Example 8-42. Parsing the headings out of a file

public List<String> findHeadings(Reader input) {

try (BufferedReader reader = new BufferedReader(input)) {

return reader.lines()

.filter(line -> line.endsWith(":"))

.map(line -> line.substring(0, line.length() - 1))

.collect(toList());

} catch (IOException e) {

throw new HeadingLookupException(e);

}

}

Unfortunately, our heading-finding code is coupled with the resource-management and file-handling code. What we really want to do is write some code that finds the headings and delegates the details of a file to another method. We can use a Stream<String> as the abstraction we want to depend upon rather than a file. A Stream is much safer and less open to abuse. We also want to be able to a pass in a function that creates our domain exception if there’s a problem with the file. This approach, shown in Example 8-43, allows us to segregate the domain-level error handling from the resource management–level error handling.

Example 8-43. The domain logic with file handling split out

public List<String> findHeadings(Reader input) {

return withLinesOf(input,

lines -> lines.filter(line -> line.endsWith(":"))

.map(line -> line.substring(0, line.length()-1))

.collect(toList()),

HeadingLookupException::new);

}

I expect that you’re now wondering what that withLinesOf method looks like! It’s shown in Example 8-44.

Example 8-44. The definition of withLinesOf

private <T> T withLinesOf(Reader input,

Function<Stream<String>, T> handler,

Function<IOException, RuntimeException> error) {

try (BufferedReader reader = new BufferedReader(input)) {

return handler.apply(reader.lines());

} catch (IOException e) {

throw error.apply(e);

}

}

withLinesOf takes in a reader that handles the underlying file I/O. This is wrapped up in BufferedReader, which lets us read the file line by line. The handler function represents the body of whatever code we want to use with this function. It takes the Stream of the file’s lines as its argument. We also take another handler called error that gets called when there’s an exception in the I/O code. This constructs whatever domain exception we want. This exception then gets thrown in the event of a problem.

To summarize, higher-order functions provide an inversion of control, which is a form of dependency inversion. We can easily use them with lambda expressions. The other thing to note with the dependency inversion principle is that the abstraction that we depend upon doesn’t have to be aninterface. Here we’ve relied upon the existing Stream as an abstraction over raw reader and file handling. This approach also fits into the way that resource management is performed in functional languages—usually a higher-order function manages the resource and takes a callback function that is applied to an open resource, which is closed afterward. In fact, if lambda expressions had been available at the time, it’s arguable that the try-with-resources feature of Java 7 could have been implemented with a single library function.

Further Reading

A lot of the discussion in this chapter has delved into broader design issues, looking at the whole of your program rather than just local issues related to a single method. This is an area that we’ve just touched the surface of due to the lambda expressions focus of this book. There are a number of other books covering related topic areas that are worth investigating if you’re interested in more detail.

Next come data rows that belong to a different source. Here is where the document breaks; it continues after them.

-- ==== Sys2Proof/Laws/Block.lean ====
section
/-! SUPPORT. What the operations on words, bytes and the hash state do, one lemma or two for each. -/

namespace Sys2Proof.Machine

@[simp] theorem laneBytes_length (n : Nat) (data : Word) : (laneBytes n data).length = n := by
  simp [laneBytes]

@[simp] theorem laneBytes_zero (data : Word) : laneBytes 0 data = [] := rfl

@[simp] theorem zeros_length (n : Nat) : (zeros n).length = n := by
  simp [zeros]

/-- A byte lane of a word, bit by bit. -/
theorem byteOf_getLsbD (w : Word) (k i : Nat) :
    (byteOf w k).getLsbD i = (decide (i < 8) && w.getLsbD (8 * k + i)) := by
  simp [byteOf]

/-- Byte `k` of the little-endian word of a byte sequence is the sequence's byte `k` (20_memory.md R55). -/
theorem byteOf_leWord (bs : List Byte) (k : Nat) (hk : k < 8) : byteOf (leWord bs) k = bs.getD k 0 := by
  induction bs generalizing k with
  | nil => apply BitVec.eq_of_getLsbD_eq; intro i hi; simp [byteOf, leWord]
  | cons b bs ih =>
    apply BitVec.eq_of_getLsbD_eq
    intro i hi
    cases k with
    | zero => simp [byteOf, leWord, hi, show i < 64 by omega]
    | succ k =>
      have hbit := congrArg (·.getLsbD i) (ih k (by omega))
      simp only [byteOf_getLsbD, hi, decide_true, Bool.true_and] at hbit
      simp only [byteOf_getLsbD, hi, decide_true, Bool.true_and, leWord, BitVec.getLsbD_or,
        BitVec.getLsbD_shiftLeft, List.getD_cons_succ, ← hbit]
      have h1 : ¬ 8 * (k + 1) + i < 8 := by omega
      have h2 : 8 * (k + 1) + i < 64 := by omega
      have h3 : 8 * (k + 1) + i - 8 = 8 * k + i := by omega
      simp [h1, h2, h3, BitVec.getLsbD_of_ge b (8 * (k + 1) + i) (by omega)]

/-- Absorbing into a buffer with room appends the byte and changes nothing else (41_block_processing.md R143). -/
theorem absorb_room {x : Hasher} (b : Byte) (h : x.buf.length ≠ 128) :
    absorb x b = { x with buf := x.buf ++ [b] } := by
  simp [absorb, h]

/-- Absorbing into a full buffer compresses it, with the counter advanced first, and keeps the byte
(41_block_processing.md R143). -/
theorem absorb_full {x : Hasher} (b : Byte) (h : x.buf.length = 128) :
    absorb x b =
      { x with h := compress x.h (decodeBlock x.buf) (x.t.add 128) false, t := x.t.add 128, buf := [b] } := by
  simp [absorb, h]

@[simp] theorem absorb_outlen (x : Hasher) (b : Byte) : (absorb x b).outlen = x.outlen := by
  unfold absorb
  split <;> rfl

@[simp] theorem absorbAll_nil (x : Hasher) : absorbAll x [] = x := rfl

@[simp] theorem absorbAll_cons (x : Hasher) (b : Byte) (bs : List Byte) :
    absorbAll x (b :: bs) = absorbAll (absorb x b) bs := rfl

/-- Absorbing two sequences one after the other is absorbing their concatenation. -/
theorem absorbAll_append (x : Hasher) (as bs : List Byte) :
    absorbAll x (as ++ bs) = absorbAll (absorbAll x as) bs := List.foldl_append

@[simp] theorem absorbAll_outlen (x : Hasher) (bs : List Byte) : (absorbAll x bs).outlen = x.outlen := by
  induction bs generalizing x with
  | nil => rfl
  | cons b bs ih => simp [ih]

/-- A buffer that holds at most 128 bytes holds 1 to 128 of them after a byte is absorbed (10_state.md R28). -/
theorem absorb_buf_bounds {x : Hasher} (b : Byte) (h : x.buf.length ≤ 128) :
    1 ≤ (absorb x b).buf.length ∧ (absorb x b).buf.length ≤ 128 := by
  by_cases hf : x.buf.length = 128
  · simp [absorb_full b hf]
  · simp [absorb_room b hf]
    omega

@[simp] theorem serialize_length (h : ChainValue) (n : Nat) : (serialize h n).length = n := by
  simp [serialize]

@[simp] theorem finalize_length (x : Hasher) : (finalize x).length = x.outlen := by
  simp [finalize]

/-- Byte `i` of a serialized chain value (41_block_processing.md R146). -/
theorem serialize_getD (h : ChainValue) (n i : Nat) (hi : i < n) :
    (serialize h n).getD i 0 = byteOf (h.toList.getD (i / 8) 0) (i % 8) := by
  simp [serialize, hi]

end Sys2Proof.Machine
end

The SOLID principles have long been emphasized by “Uncle” Bob Martin, who has both written and presented extensively on the topic. If you want to osmose some of his knowledge for free, a series of articles on each of the principles is available on the Object Mentor website, under the topic “Design Patterns.”

If you are interested in a more comprehensive understanding of domain-specific languages, both internal and external, Domain-Specific Languages by Martin Fowler with Rebecca Parsons (Addison-Wesley) is recommended reading.

Key Points

§ Lambda expressions can be used to make many existing design patterns simpler and more readable, especially the command pattern.

§ There is more flexibility to the kind of domain-specific languages you can create with Java 8.

§ New opportunities open up for applying the SOLID principles in Java 8.